Я согласился, робко, что я ошибался, и спросил, когда мы начнем "уроки". Это было в понедельник утром, и он попросил меня встретиться с ним в его комнате в десять часов на следующее утро, во вторник. Когда я пришел туда на следующее утро, то услышал у двери, что он несомненно встал, - я постучал и вошел. Гурджиев стоял посреди комнаты полностью одетый. Он посмотрел на меня, как будто удивившись. "Вы хотите что-нибудь?" - спросил он неприветливо. Я объяснил, что пришел на свой урок. Он посмотрел на меня, как иногда смотрел в других случаях, как будто он никогда не видел меня прежде.
"Вы решили, что прийти нужно этим утром?" - спросил он, как будто совершенно забыв.
"Да, - сказал я, - в десять часов".
Он посмотрел на часы на своем ночном столике. Они показали около двух минут одиннадцатого, а я был там по крайней мере целую минуту. Затем он обернулся ко мне, смотря на меня, как если бы мое объяснение сильно помогло ему: "Этим утром, я помню, должно было быть что-то в десять часов, но я забыл что. Почему вы здесь не были в десять часов?"
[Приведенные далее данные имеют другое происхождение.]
/-! ### setDie -/

@[simp] theorem setDie_boot (k : Nat) (x : Die) : (setDie s k x).boot = s.boot := rfl
@[simp] theorem setDie_masts (k : Nat) (x : Die) : (setDie s k x).masts = s.masts := rfl
@[simp] theorem setDie_time (k : Nat) (x : Die) : (setDie s k x).time = s.time := rfl
@[simp] theorem setDie_timebase (k : Nat) (x : Die) : (setDie s k x).timebase = s.timebase := rfl
@[simp] theorem setDie_boundary (k : Nat) (x : Die) : (setDie s k x).boundary = s.boundary := rfl
@[simp] theorem setDie_mem (k : Nat) (x : Die) : (setDie s k x).mem = s.mem := rfl
@[simp] theorem setDie_vers (k : Nat) (x : Die) : (setDie s k x).vers = s.vers := rfl
@[simp] theorem setDie_pois (k : Nat) (x : Die) : (setDie s k x).pois = s.pois := rfl
@[simp] theorem setDie_cached (k : Nat) (x : Die) : (setDie s k x).cached = s.cached := rfl
@[simp] theorem setDie_stale (k : Nat) (x : Die) : (setDie s k x).stale = s.stale := rfl
@[simp] theorem setDie_owned (k : Nat) (x : Die) : (setDie s k x).owned = s.owned := rfl
@[simp] theorem setDie_ops (k : Nat) (x : Die) : (setDie s k x).ops = s.ops := rfl
@[simp] theorem setDie_nextId (k : Nat) (x : Die) : (setDie s k x).nextId = s.nextId := rfl
@[simp] theorem setDie_vis (k : Nat) (x : Die) : (setDie s k x).vis = s.vis := rfl
@[simp] theorem setDie_ctxs (k : Nat) (x : Die) : (setDie s k x).ctxs = s.ctxs := rfl
@[simp] theorem setDie_kernels (k : Nat) (x : Die) : (setDie s k x).kernels = s.kernels := rfl
@[simp] theorem setDie_launches (k : Nat) (x : Die) : (setDie s k x).launches = s.launches := rfl
@[simp] theorem setDie_teams (k : Nat) (x : Die) : (setDie s k x).teams = s.teams := rfl
@[simp] theorem setDie_groups (k : Nat) (x : Die) : (setDie s k x).groups = s.groups := rfl
@[simp] theorem setDie_cores (k : Nat) (x : Die) : (setDie s k x).cores = s.cores := rfl
@[simp] theorem setDie_clusters (k : Nat) (x : Die) : (setDie s k x).clusters = s.clusters := rfl
@[simp] theorem setDie_heaps (k : Nat) (x : Die) : (setDie s k x).heaps = s.heaps := rfl
@[simp] theorem setDie_shrouds (k : Nat) (x : Die) : (setDie s k x).shrouds = s.shrouds := rfl
@[simp] theorem setDie_ports (k : Nat) (x : Die) : (setDie s k x).ports = s.ports := rfl
@[simp] theorem setDie_seqWords (k : Nat) (x : Die) : (setDie s k x).seqWords = s.seqWords := rfl
@[simp] theorem setDie_tlb (k : Nat) (x : Die) : (setDie s k x).tlb = s.tlb := rfl
@[simp] theorem setDie_walks (k : Nat) (x : Die) : (setDie s k x).walks = s.walks := rfl
@[simp] theorem setDie_faults (k : Nat) (x : Die) : (setDie s k x).faults = s.faults := rfl
@[simp] theorem setDie_notices (k : Nat) (x : Die) : (setDie s k x).notices = s.notices := rfl
@[simp] theorem setDie_refused (k : Nat) (x : Die) : (setDie s k x).refused = s.refused := rfl
@[simp] theorem setDie_evq (k : Nat) (x : Die) : (setDie s k x).evq = s.evq := rfl
@[simp] theorem setDie_events (k : Nat) (x : Die) : (setDie s k x).events = s.events := rfl
@[simp] theorem setDie_responses (k : Nat) (x : Die) : (setDie s k x).responses = s.responses := rfl
@[simp] theorem setDie_outN (k : Nat) (x : Die) : (setDie s k x).outN = s.outN := rfl
@[simp] theorem setDie_evSeq (k : Nat) (x : Die) : (setDie s k x).evSeq = s.evSeq := rfl
@[simp] theorem setDie_answers (k : Nat) (x : Die) : (setDie s k x).answers = s.answers := rfl
@[simp] theorem setDie_opSubs (k : Nat) (x : Die) : (setDie s k x).opSubs = s.opSubs := rfl
@[simp] theorem setDie_passed (k : Nat) (x : Die) : (setDie s k x).passed = s.passed := rfl
@[simp] theorem setDie_draining (k : Nat) (x : Die) : (setDie s k x).draining = s.draining := rfl
@[simp] theorem setDie_turnVi (k : Nat) (x : Die) : (setDie s k x).turnVi = s.turnVi := rfl
@[simp] theorem setDie_pace (k : Nat) (x : Die) : (setDie s k x).pace = s.pace := rfl
@[simp] theorem setDie_paceSent (k : Nat) (x : Die) : (setDie s k x).paceSent = s.paceSent := rfl
@[simp] theorem setDie_secure (k : Nat) (x : Die) : (setDie s k x).secure = s.secure := rfl
@[simp] theorem setDie_report (k : Nat) (x : Die) : (setDie s k x).report = s.report := rfl
@[simp] theorem setDie_status (k : Nat) (x : Die) : (setDie s k x).status = s.status := rfl
@[simp] theorem setDie_nextFrame (k : Nat) (x : Die) : (setDie s k x).nextFrame = s.nextFrame := rfl
@[simp] theorem setDie_temps (k : Nat) (x : Die) : (setDie s k x).temps = s.temps := rfl
@[simp] theorem setDie_retired (k : Nat) (x : Die) : (setDie s k x).retired = s.retired := rfl
@[simp] theorem setDie_eccC (k : Nat) (x : Die) : (setDie s k x).eccC = s.eccC := rfl
@[simp] theorem setDie_eccU (k : Nat) (x : Die) : (setDie s k x).eccU = s.eccU := rfl
@[simp] theorem setDie_eccUnits (k : Nat) (x : Die) : (setDie s k x).eccUnits = s.eccUnits := rfl
@[simp] theorem setDie_seqNext (k : Nat) (x : Die) : (setDie s k x).seqNext = s.seqNext := rfl
@[simp] theorem setDie_freeN (k : Nat) (x : Die) : (setDie s k x).freeN = s.freeN := rfl
@[simp] theorem setDie_cur (k : Nat) (x : Die) : (setDie s k x).cur = s.cur := rfl
@[simp] theorem setDie_turns (k : Nat) (x : Die) : (setDie s k x).turns = s.turns := rfl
Я посмотрел на свои собственные часы и сказал, что я был здесь в десять часов.
Он покачал головой. "На десять секунд позже. Человек может умереть за десять секунд. Я живу по своим часам - не по вашим. Если хотите учиться у меня, то должны быть здесь, когда мои часы показывают десять часов. Сегодня нет урока".
Я не спорил с ним, но набрался смелости спросить его, означало ли это, что я никогда не получу каких-нибудь "уроков" у него. Он сделал мне знак удалиться. "Несомненно, уроки будут. Приходите в следующий вторник в десять часов. Если необходимо, можете прийти раньше и ждать - это способ не опоздать, - добавил он затем, и не без злобы, - если вы не слишком заняты, чтобы ждать Учителя".
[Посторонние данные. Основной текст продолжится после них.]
-- ==== Sys2Proof/Laws/Frame.lean ====
section
/-! SUPPORT. The frame of the shared shapes of core instructions: what the checks, traps, stalls and commits of a run leave
as they were (`Framed`), and the frame of the lane shape. -/

namespace Sys2Proof.Machine

/-! ### Threads of a group -/

theorem thread_setThread (g : Group) (i j : Nat) (t : Thread) :
    thread (setThread g i t) j = thread g j ∨ (i = j ∧ thread (setThread g i t) j = t) := by
  unfold thread setThread
  simp only [List.getD_eq_getElem?_getD, List.getElem?_set]
  by_cases h : i = j
  · subst h
    by_cases hl : i < g.threads.length
    · right; simp [hl]
    · left; simp [hl]
  · left; simp [h]

theorem getGroup_modGroup (s : State) (gid j : Nat) (f : Group → Group) :
    getGroup (modGroup s gid f) j = if j = gid then (getGroup s gid).map f else getGroup s j := by
  simp [getGroup, modGroup]

theorem pred_setPred (k b : Nat) (t : Thread) (v : Bool) (h : k ≠ b) : pred (setPred t b v) k = pred t k := by
  unfold pred setPred
  by_cases hk : k < 8
  · have h1 : (1#8 <<< b).getLsbD k = false := by
      simp only [BitVec.getLsbD_shiftLeft, BitVec.getLsbD_one]
      by_cases hb : k < b
      · simp [hb]
      · have : k - b ≠ 0 := by omega
        simp [this]
    cases v
    · simp only [BitVec.getLsbD_or, BitVec.getLsbD_and, BitVec.getLsbD_not, h1, hk]
      simp
    · simp only [BitVec.getLsbD_or, BitVec.getLsbD_and, BitVec.getLsbD_not, h1, hk]
      simp [h1]
  · rw [BitVec.getLsbD_of_ge _ _ (by omega), BitVec.getLsbD_of_ge _ _ (by omega)]

/-- The fields of a group that a frame keeps, in two steps. -/
theorem rest_trans {g h k : Group}
    (a : h = { g with threads := h.threads, scal := h.scal, spend := h.spend, spois := h.spois, toks := h.toks, flight := h.flight, yHead := h.yHead,
                      yRest := h.yRest, yCount := h.yCount, stalls := h.stalls, tlbMisses := h.tlbMisses })
    (b : k = { h with threads := k.threads, scal := k.scal, spend := k.spend, spois := k.spois, toks := k.toks, flight := k.flight, yHead := k.yHead,
                      yRest := k.yRest, yCount := k.yCount, stalls := k.stalls, tlbMisses := k.tlbMisses }) :
    k = { g with threads := k.threads, scal := k.scal, spend := k.spend, spois := k.spois, toks := k.toks, flight := k.flight, yHead := k.yHead,
                 yRest := k.yRest, yCount := k.yCount, stalls := k.stalls, tlbMisses := k.tlbMisses } := by
  refine b.trans ?_
  rw [a]

/-! ### What keeps a frame -/

section
variable {R : Nat → Thread → Prop} {K : Op → Prop} {cnt : Bool} {al : Allow} {run : List Nat} {gid : Nat} {g : Group} {s t : State}

/-- A state that nothing has happened to. -/
theorem framed_refl (hg : getGroup s gid = some g) (hf : ∀ f, g.flight = some f → f.run ⊆ run)
    (hR : ∀ i, R i (thread g i)) : Framed R K cnt al run gid g s s :=
  ⟨rfl, fun _ => rfl, ⟨[], by simp⟩, ⟨[], by simp⟩, fun _ _ => rfl, g, hg, rfl, fun _ => rfl, fun _ _ => ⟨rfl, Iff.rfl, Iff.rfl⟩, hf,
    fun i _ => hR i, fun _ _ => rfl⟩

/-- A weaker relation of threads. -/
theorem framed_mono {R' : Nat → Thread → Prop} (h : Framed R K cnt al run gid g s t) (hR : ∀ i b, R i b → R' i b) :
    Framed R' K cnt al run gid g s t := by
  obtain ⟨h1, h2, h3, h4, h5, h, h6, h7, hc, h8, h9, h10, h11⟩ := h
  exact ⟨h1, h2, h3, h4, h5, h, h6, h7, hc, h8, h9, fun i hi => hR i _ (h10 i hi), h11⟩

/-- A change of the group that keeps its threads and what the frame keeps of the group. -/
theorem framed_modGroup (H : Framed R K cnt al run gid g s t) (f : Group → Group)
    (hf : ∀ h : Group, f h = { h with
      threads := h.threads, scal := (f h).scal, spend := (f h).spend, spois := (f h).spois, toks := (f h).toks, flight := (f h).flight, yHead := (f h).yHead
      yRest := (f h).yRest, yCount := (f h).yCount, stalls := (f h).stalls, tlbMisses := (f h).tlbMisses })
    (hs : ∀ h k, k ∉ al.scal → mget 0 (f h).scal k = mget 0 h.scal k ∧ (k ∈ (f h).spend ↔ k ∈ h.spend) ∧ (k ∈ (f h).spois ↔ k ∈ h.spois))
    (hk : ∀ h, cnt = false → (f h).toks = h.toks)
    (hr : ∀ h fl, (f h).flight = some fl → ∃ fl', h.flight = some fl' ∧ fl.run ⊆ fl'.run) :
    Framed R K cnt al run gid g s (modGroup t gid f) := by
  obtain ⟨h1, h2, h3, h4, h5, h, h6, h7, hc, h8, h9, h10, h11⟩ := H
  have ht : (f h).threads = h.threads := by rw [hf h]
  refine ⟨?_, h2, h3, h4, ?_, f h, ?_, ?_, fun e => (hk h e).trans (hc e), ?_, ?_, ?_, ?_⟩
  · rw [h1]; rfl
  · intro j hj; rw [getGroup_modGroup, if_neg hj]; exact h5 j hj
  · rw [getGroup_modGroup, if_pos rfl, h6]; rfl
  · exact rest_trans h7 ((hf h).trans (by rw [ht]))
  · intro k hk
    exact ⟨(hs h k hk).1.trans (h8 k hk).1, (hs h k hk).2.1.trans (h8 k hk).2.1, (hs h k hk).2.2.trans (h8 k hk).2.2⟩
  · intro fl e
    obtain ⟨fl', e', hsub⟩ := hr h fl e
    exact fun x hx => h9 fl' e' (hsub hx)
  · intro i hi; have := h10 i hi; unfold thread at this ⊢; rw [ht]; exact this
  · intro i hi; have := h11 i hi; unfold thread at this ⊢; rw [ht]; exact this

/-- A change of one thread of the run. -/
theorem framed_modThread (H : Framed R K cnt al run gid g s t) {tid : Nat} (hi : tid ∈ run) (f : Thread → Thread)
    (hf : ∀ b, R tid b → R tid (f b)) : Framed R K cnt al run gid g s (modThread t gid tid f) := by
  obtain ⟨h1, h2, h3, h4, h5, h, h6, h7, hc, h8, h9, h10, h11⟩ := H
  refine ⟨?_, h2, h3, h4, ?_, setThread h tid (f (thread h tid)), ?_, ?_, hc, h8, h9, ?_, ?_⟩
  · rw [h1]; rfl
  · intro j hj; unfold modThread; rw [getGroup_modGroup, if_neg hj]; exact h5 j hj
  · unfold modThread; rw [getGroup_modGroup, if_pos rfl, h6]; rfl
  · exact rest_trans h7 rfl
  · intro i hi'
    rcases thread_setThread h tid i (f (thread h tid)) with e | ⟨e1, e2⟩
    · rw [e]; exact h10 i hi'
    · subst e1; rw [e2]; exact hf _ (h10 tid hi)
  · intro i hi'
    rcases thread_setThread h tid i (f (thread h tid)) with e | ⟨e1, e2⟩
    · rw [e]; exact h11 i hi'
    · subst e1; exact absurd hi hi'

/-- A change outside the group: only fields that the frame leaves open. -/
theorem framed_other (H : Framed R K cnt al run gid g s t) {t' : State}
    (e : t' = { t with nextId := t'.nextId, tlb := t'.tlb, walks := t'.walks, cached := t'.cached, stale := t'.stale, faults := t'.faults }) : Framed R K cnt al run gid g s t' := by
  obtain ⟨h1, h2, h3, h4, h5, h, h6, h7, hc, h8, h9, h10, h11⟩ := H
  have eo : t'.ops = t.ops := by rw [e]
  have ee : t'.events = t.events := by rw [e]
  have eg : t'.groups = t.groups := by rw [e]
  have em : t'.mem = t.mem := by rw [e]
  refine ⟨?_, ?_, ?_, ?_, ?_, h, ?_, h7, hc, h8, h9, h10, h11⟩
  · rw [e, h1]
  · intro a; unfold rdByte; rw [em]; exact h2 a
  · rw [eo]; exact h3
  · rw [ee]; exact h4
  · intro j hj; unfold getGroup; rw [eg]; exact h5 j hj
  · unfold getGroup; rw [eg]; exact h6

/-- An operation put in flight. -/
theorem framed_addOp (H : Framed R K cnt al run gid g s t) (o : Op) (ho : K { o with id := t.nextId }) :
    Framed R K cnt al run gid g s (addOp t o) := by
  obtain ⟨h1, h2, ⟨new, h3, h3'⟩, h4, h5, h, h6, h7, hc, h8, h9, h10, h11⟩ := H
  refine ⟨?_, h2, ⟨new ++ [{ o with id := t.nextId }], ?_, ?_⟩, h4, h5, h, h6, h7, hc, h8, h9, h10, h11⟩
  · unfold addOp; dsimp only; rw [h1]
  · unfold addOp; dsimp only; rw [h3, List.append_assoc]
  · intro p hp
    simp only [List.mem_append, List.mem_singleton] at hp
    rcases hp with hp | rfl
    · exact h3' p hp
    · exact ho

/-- A FAULT event posted. -/
theorem framed_post (H : Framed R K cnt al run gid g s t) (e : Event) (he : e.kind = 0x81) : Framed R K cnt al run gid g s (post t e) := by
  obtain ⟨h1, h2, h3, ⟨ev, h4, h4'⟩, h5, h, h6, h7, hc, h8, h9, h10, h11⟩ := H
  refine ⟨?_, h2, h3, ⟨ev ++ [{ e with dests := eventDests t e, seq := mget 0 t.evSeq e.vi, at_ := t.outN }], ?_, ?_⟩, h5, h, h6, h7, hc, h8, h9, h10, h11⟩
  · unfold post; dsimp only; rw [h1]
  · unfold post; dsimp only; rw [h4, List.append_assoc]
  · intro p hp
    simp only [List.mem_append, List.mem_singleton] at hp
    rcases hp with hp | rfl
    · exact h4' p hp
    · exact he

/-- An event about a trapping thread. -/
theorem framed_postFault (H : Framed R K cnt al run gid g s t) (lid k : Nat) (rs : List TrapRec) :
    Framed R K cnt al run gid g s (postFault t lid gid k rs) := by
  unfold postFault postLaunch
  split
  · exact H
  · split
    · exact H
    · exact framed_post H _ rfl

/-- A first-level miss counted. -/
theorem framed_countMiss (H : Framed R K cnt al run gid g s t) (core ctx va : Nat) :
    Framed R K cnt al run gid g s (countMiss t gid core ctx va) := by
  unfold countMiss
  split
  · exact framed_modGroup H _ (fun _ => rfl) (fun _ _ _ => ⟨rfl, Iff.rfl, Iff.rfl⟩) (fun _ _ => rfl) (fun h fl e => ⟨fl, e, fun _ hx => hx⟩)
  · exact H

/-- A translation unit comes to hold what it uses, or asks for it. -/
theorem framed_touchUnit (H : Framed R K cnt al run gid g s t) (unit ctx va : Nat) (x : Exec) :
    Framed R K cnt al run gid g s (touchUnit t unit ctx va x) := by
  unfold touchUnit
  split
  · split
    · exact framed_other H rfl
    · apply framed_other H
      unfold askWalk
      split <;> rfl
  · exact H

/-- Touching the TLB. -/
theorem framed_touchTlb (H : Framed R K cnt al run gid g s t) (core ctx slot va : Nat) :
    Framed R K cnt al run gid g s (touchTlb t gid core ctx slot va) :=
  framed_touchUnit (framed_countMiss H _ _ _) _ _ _ _

theorem fillFrom_only (s : State) (core ctx orient pa : Nat) (l1 : Bool) : CachesOnly s (fillFrom s core ctx orient pa l1) := by
  have tr : ∀ a b c : State, CachesOnly a b → CachesOnly b c → CachesOnly a c := by
    rintro a _ _ ⟨c1, o1, rfl⟩ ⟨c2, o2, rfl⟩
    exact ⟨c2, o2, rfl⟩
  have hf : ∀ s l, CachesOnly s (fillLine s l) := fun s l => ⟨_, _, rfl⟩
  have h3 := tr _ _ _ (tr _ _ _ (hf s (lineAt (llcUnit (stackOf pa)) ctx orient pa))
    (hf _ (lineAt (l2Unit (homeDie pa)) ctx orient pa))) (hf _ (lineAt (secondUnit core pa) ctx orient pa))
  unfold fillFrom
  dsimp only
  generalize fillLine (fillLine (fillLine s _) _) _ = t at h3 ⊢
  split
  · exact ⟨s.cached, s.stale, rfl⟩
  · split
    · exact h3
    · refine tr _ _ _ (tr _ _ _ h3 (hf _ (lineAt core ctx orient pa))) ?_
      generalize fillLine t _ = u
      exact ⟨_, _, rfl⟩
В следующий вторник я был там в четверть десятого. Он вышел из своей комнаты, когда я был готов постучать - за несколько минут до десяти, улыбнулся и сказал мне, что рад, что я пришел вовремя. Затем он спросил меня, как долго я ждал. Я ответил ему, и он покачал головой, раздраженный. "Я сказал на прошлой неделе, - сказал он, - что если не заняты, то можете прийти раньше и ждать. Я не говорил терять почти час времени. Теперь мы поедем". Он велел принести термос с кофе из кухни и встретиться с ним у автомобиля.
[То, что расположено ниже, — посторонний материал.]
theorem headCands_rank (h : x ∈ headCands s p) : candRank x.1 = 3 := by
  obtain ⟨i, -, id, l, -, rfl⟩ := headCands_mem h
  rfl

theorem mem_filter_prio {l : List Ranked} (h : x ∈ l.filter (fun x => x.2 == p)) : x ∈ l ∧ x.2 = p := by
  obtain ⟨h1, h2⟩ := List.mem_filter.1 h
  exact ⟨h1, by simpa using h2⟩

theorem headCands_prio (h : x ∈ headCands s p) : x.2 = p := by
  obtain ⟨i, -, id, l, -, rfl⟩ := headCands_mem h
  rfl

theorem rankedAt_prio (h : x ∈ rankedAt s p) : x.2 = p := by
  rcases List.mem_append.1 h with h | h
  · rcases List.mem_append.1 h with h | h
    · rcases List.mem_append.1 h with h | h
      · exact (mem_filter_prio h).2
      · exact (mem_filter_prio h).2
    · exact (mem_filter_prio h).2
  · exact headCands_prio h

/-- A relation that holds from a higher priority to a lower one, and from an earlier kind to a later one, holds along the
candidates when it holds along each kind. -/
theorem candidates_pairwise {R : Ranked → Ranked → Prop} (hprio : ∀ a b : Ranked, b.2 < a.2 → R a b)
    (hrank : ∀ a b : Ranked, a.2 = b.2 → candRank a.1 < candRank b.1 → R a b)
    (hres : (resumeCands s).Pairwise (fun a b => a.2 = b.2 → R a b)) (hgang : (gangCands s).Pairwise (fun a b => a.2 = b.2 → R a b))
    (hspawn : (spawnCands s).Pairwise (fun a b => a.2 = b.2 → R a b)) (hhead : ∀ p, (headCands s p).Pairwise R) :
    (candidates s).Pairwise R := by
  have hseg : ∀ (l : List Ranked) p, l.Pairwise (fun a b => a.2 = b.2 → R a b) → (l.filter (fun x => x.2 == p)).Pairwise R :=
    fun l p h => (h.filter _).imp_of_mem (fun ha hb hab => hab ((mem_filter_prio ha).2.trans (mem_filter_prio hb).2.symm))
  rw [candidates_eq]
  refine List.pairwise_flatMap.2 ⟨fun p _ => ?_, ?_⟩
  · have hp : ∀ a b : Ranked, a ∈ rankedAt s p → b ∈ rankedAt s p → candRank a.1 < candRank b.1 → R a b :=
      fun a b ha hb hr => hrank a b ((rankedAt_prio ha).trans (rankedAt_prio hb).symm) hr
    unfold rankedAt at hp ⊢
    refine List.pairwise_append.2 ⟨List.pairwise_append.2 ⟨List.pairwise_append.2 ⟨hseg _ p hres, hseg _ p hgang, ?_⟩,
      hseg _ p hspawn, ?_⟩, hhead p, ?_⟩
    · intro a ha b hb
      refine hp a b (by simp only [List.mem_append]; exact .inl (.inl (.inl ha))) (by simp only [List.mem_append]; exact .inl (.inl (.inr hb))) ?_
      rw [resumeCands_rank (mem_filter_prio ha).1, gangCands_rank (mem_filter_prio hb).1]
      decide
    · intro a ha b hb
      refine hp a b (by simp only [List.mem_append] at ha ⊢; exact .inl (.inl ha)) (by simp only [List.mem_append]; exact .inl (.inr hb)) ?_
      rw [spawnCands_rank (mem_filter_prio hb).1]
      rcases List.mem_append.1 ha with ha | ha
      · rw [resumeCands_rank (mem_filter_prio ha).1]; decide
      · rw [gangCands_rank (mem_filter_prio ha).1]; decide
    · intro a ha b hb
      refine hp a b (List.mem_append_left _ ha) (List.mem_append_right _ hb) ?_
      rw [headCands_rank hb]
      rcases List.mem_append.1 ha with ha | ha
      · rcases List.mem_append.1 ha with ha | ha
        · rw [resumeCands_rank (mem_filter_prio ha).1]; decide
        · rw [gangCands_rank (mem_filter_prio ha).1]; decide
      · rw [spawnCands_rank (mem_filter_prio ha).1]; decide
  · have hlt : [3, 2, 1, 0].Pairwise (fun a b : Nat => b < a) := by decide
    refine hlt.imp (fun hab x hx y hy => hprio x y ?_)
    rw [rankedAt_prio hx, rankedAt_prio hy]
    exact hab

/-- The candidates stand by priority, and within one by kind. -/
theorem candidates_byRank (s : State) :
    (candidates s).Pairwise (fun a b => b.2 < a.2 ∨ (a.2 = b.2 ∧ candRank a.1 ≤ candRank b.1)) := by
  have hsame : ∀ (l : List Ranked) n, (∀ x ∈ l, candRank x.1 = n) →
      l.Pairwise (fun a b => a.2 = b.2 → b.2 < a.2 ∨ (a.2 = b.2 ∧ candRank a.1 ≤ candRank b.1)) :=
    fun l n h => List.pairwise_of_forall_mem_list (fun a ha b hb e => .inr ⟨e, by rw [h a ha, h b hb]⟩)
  refine candidates_pairwise (fun a b h => .inl h) (fun a b h hr => .inr ⟨h, Nat.le_of_lt hr⟩) (hsame _ 0 (fun _ => resumeCands_rank))
    (hsame _ 1 (fun _ => gangCands_rank)) (hsame _ 2 (fun _ => spawnCands_rank)) (fun p => ?_)
  exact (hsame _ 3 (fun _ => headCands_rank)).imp_of_mem (fun ha hb hab =>
    hab ((headCands_prio ha).trans (headCands_prio hb).symm))

/-- Members of started gangs stand by the time their gang started. -/
theorem candidates_byGangTime (hn : (s.launches.map (·.1)).Nodup) :
    (candidates s).Pairwise (fun a b => ∀ i j n m la lb ka kb, a.1 = .gang i n → b.1 = .gang j m → a.2 = b.2 →
      mfind s.launches i = some la → mfind s.launches j = some lb → kernelOf s i = some ka → kernelOf s j = some kb →
      gangTime la ka.gang ≤ gangTime lb kb.gang) := by
  refine candidates_pairwise (fun a b h i j n m la lb ka kb _ _ e => absurd h (by rw [e]; exact Nat.lt_irrefl _)) ?_ ?_ ?_ ?_ ?_
  · intro a b _ h i j n m la lb ka kb ha hb
    rw [ha, hb] at h
    exact absurd h (Nat.lt_irrefl 1)
  · refine List.pairwise_of_forall_mem_list (fun a ha b _ _ i j n m la lb ka kb e => ?_)
    have h := resumeCands_rank ha
    rw [e] at h
    cases h
  · unfold gangCands
    refine List.pairwise_map.2 ((sortBy_pairwise _).imp_of_mem ?_)
    intro a b ha hb hab _ i j n m la lb ka kb ea eb _ hla hlb hka hkb
    have time : ∀ {x : Nat × Nat × Launch} {i n l k}, x ∈ s.launches.filterMap (fun (i, l) =>
        match kernelOf s i with
        | none => none
        | some k => if waiting s l && decide (l.placed % k.gang ≠ 0) then some (gangTime l k.gang, i, l) else none) →
        Cand.gang x.2.1 x.2.2.placed = .gang i n → mfind s.launches i = some l → kernelOf s i = some k → x.1 = gangTime l k.gang := by
      intro x i n l k hx e hl hk
      obtain ⟨y, hy, he⟩ := List.mem_filterMap.1 hx
      obtain ⟨j, l'⟩ := y
      have hl' := mfind_of_mem hn hy
      cases hk' : kernelOf s j with
      | none => simp [hk'] at he
      | some k' =>
        simp only [hk'] at he
        split at he
        · cases he
          cases e
          rw [hl] at hl'
          rw [hk] at hk'
          cases hl'
          cases hk'
          rfl
        · cases he
    rw [← time (mem_of_mem_sortBy ha) ea hla hka, ← time (mem_of_mem_sortBy hb) eb hlb hkb]
    exact hab
  · refine List.pairwise_of_forall_mem_list (fun a ha b _ _ i j n m la lb ka kb e => ?_)
    have h := spawnCands_rank ha
    rw [e] at h
    cases h
  · refine fun p => List.pairwise_of_forall_mem_list (fun a ha b _ i j n m la lb ka kb e => ?_)
    obtain ⟨i, -, id, l, -, rfl⟩ := headCands_mem ha
    cases e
Мы проехали очень короткое расстояние по узкой, наезженной дороге, и Гурджиев остановил машину. Мы вышли; он велел мне взять с собой кофе, и мы пошли, чтобы сесть на упавшее дерево, недалеко от края дороги. Он остановился примерно в ста ярдах от группы работающих, которые выкладывали камнем канаву в стороне от дороги. Их работа заключалась в перенесении камней из двух больших куч в стороне от дороги к незаконченной секции канавы, где другие рабочие укладывали их в грунт. Мы безмолвно наблюдали за ними, пока Гурджиев пил кофе и курил, но он не сказал мне ничего. Через некоторое время, по крайней мере через полчаса, я, наконец, спросил его, когда начнется урок.
Он посмотрел на меня со снисходительной улыбкой. "Урок начался в десять часов, - сказал он. - Что вы видите? Замечаете что-нибудь?".
Я сказал, что я вижу людей, и что единственной необычной вещью, которую я заметил, было то, что один из людей ходил к куче, которая была дальше, чем другие.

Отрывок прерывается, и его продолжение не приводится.